- Aim of the task
In the data below, one line contains "none => Config.memInit a" and a later one contains "w) :: Memory.erase a rest". Print both, with every line between them, exactly and alone.

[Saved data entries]
= Beginning of Section =

-- ==== Sys2Proof/Machine/Memory.lean ====
section
/-! DEFINITION. Memory as data: a list of cells, and the operations on it (20_memory.md R40 to R43, R47, R50).

A cell is listed when it has been written and does not hold what its address is known to hold unwritten. An unlisted address in the
glyph region holds its `GLYPH_ROM` byte; an unlisted address elsewhere holds the free value `MEM_INIT` (log entry 1). -/

namespace Sys2Proof.Machine

/-- What an unlisted address is KNOWN to hold: the glyph byte in 0x050 to 0x09F, and nothing known elsewhere (R26, R47). -/
def Memory.unlisted (a : Nat) : Option Byte :=
  if Config.glyphBase ≤ a ∧ a < Config.glyphEnd then glyphRom[a - Config.glyphBase]? else none

/-- What is known of the byte at `a`: the listed byte, or what an unlisted address is known to hold. -/
def Memory.lookup : List Host.Cell → Nat → Option Byte
  | [], a => Memory.unlisted a
  | (b, v) :: rest, a => if a = b then some v else Memory.lookup rest a

/-- `MEM[a]`: the byte that address `a` holds; `MEM_INIT(a)` where nothing is known of it (R3, R26). -/
def Memory.byteAt (m : List Host.Cell) (a : Nat) : Byte :=
  match Memory.lookup m a with
  | some v => v
  | none => Config.memInit a

/-- The cells without those of address `a`. -/
def Memory.erase (a : Nat) : List Host.Cell → List Host.Cell
  | [] => []
  | (b, w) :: rest => if b = a then Memory.erase a rest else (b, w) :: Memory.erase a rest

/-- The cell `(a, v)` in its place among cells with rising addresses. -/
def Memory.insert (a : Nat) (v : Byte) : List Host.Cell → List Host.Cell
  | [] => [(a, v)]
  | (b, w) :: rest => if a < b then (a, v) :: (b, w) :: rest else (b, w) :: Memory.insert a v rest

/-- `MEM[a] <- v` on the list of cells, keeping its canonical form; no other address is touched (R42). A byte that equals what the
unlisted address is known to hold is not listed. -/
def Memory.set (a : Nat) (v : Byte) (m : List Host.Cell) : List Host.Cell :=
  if Memory.unlisted a = some v then Memory.erase a m else Memory.insert a v (Memory.erase a m)

/-- The canonical form from address `lo` up: addresses strictly rising and inside memory, no cell that says only what is known without it. -/
def Memory.wfFrom : Nat → List Host.Cell → Bool
  | _, [] => true
  | lo, (a, v) :: rest =>
    decide (lo ≤ a) && decide (a < Config.memSize) && decide (Memory.unlisted a ≠ some v) && Memory.wfFrom (a + 1) rest

/-- The canonical form of memory. -/
def Memory.wf (m : List Host.Cell) : Bool := Memory.wfFrom 0 m

/-- `MemRead(addr, 1)`, the document's `readByte`: fails when the address is out of range; no side effect (R41). -/
def Memory.readByte (m : List Host.Cell) (a : Nat) : Option Byte :=
  if a < Config.memSize then some (Memory.byteAt m a) else none

/-- `MemWrite(addr, 1, v)`, the document's `writeByte`: fails when the address is out of range (R42). -/
def Memory.writeByte (m : List Host.Cell) (a : Nat) (v : Byte) : Option (List Host.Cell) :=
  if a < Config.memSize then some (Memory.set a v m) else none

/-- The `n` bytes at `a`, `a + 1`, ..., lowest address first; fails as a whole when one of them is out of range (R50, R52). -/
def Memory.readBlock (m : List Host.Cell) (a : Nat) : Nat → Option (List Byte)
  | 0 => some []
  | n + 1 =>
    match Memory.readByte m a, Memory.readBlock m (a + 1) n with
    | some b, some bs => some (b :: bs)
    | _, _ => none

/-- Writes bytes at `a`, `a + 1`, ..., lowest address first; fails as a whole when one address is out of range (R50, R52, R53). -/
def Memory.writeBlock (m : List Host.Cell) (a : Nat) : List Byte → Option (List Host.Cell)
  | [] => some m
  | v :: vs =>
    match Memory.writeByte m a v with
    | some m' => Memory.writeBlock m' (a + 1) vs
    | none => none

end Sys2Proof.Machine
end

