-- ==== Sys2Proof/Machine/Step.lean ====
section
/-! DEFINITION. `step`, the machine's step transition, and the host's way to place one instruction before it. -/

namespace Sys2Proof.Machine

/-- The `step` transition of R4 and R64, and nothing else: the host's other transitions are in Machine/HostPort.lean. -/
def step (s : State) : Host.Outcome State Fault Refusal := s.cycle

/-- `s` with the table's word `w` of `nbits` bits stored big-endian at `PC` and `PC + 1`, and not halted, so that the next step fetches
and runs exactly it (log entry 8). -/
def State.withFetchWord (s : State) (nbits w : Nat) : State := s.withWord (tableWord nbits w)

end Sys2Proof.Machine
end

= End of Section =

- Expected answer
  | none => Config.memInit a

/-- The cells without those of address `a`. -/
def Memory.erase (a : Nat) : List Host.Cell → List Host.Cell
  | [] => []
  | (b, w) :: rest => if b = a then Memory.erase a rest else (b, w) :: Memory.erase a rest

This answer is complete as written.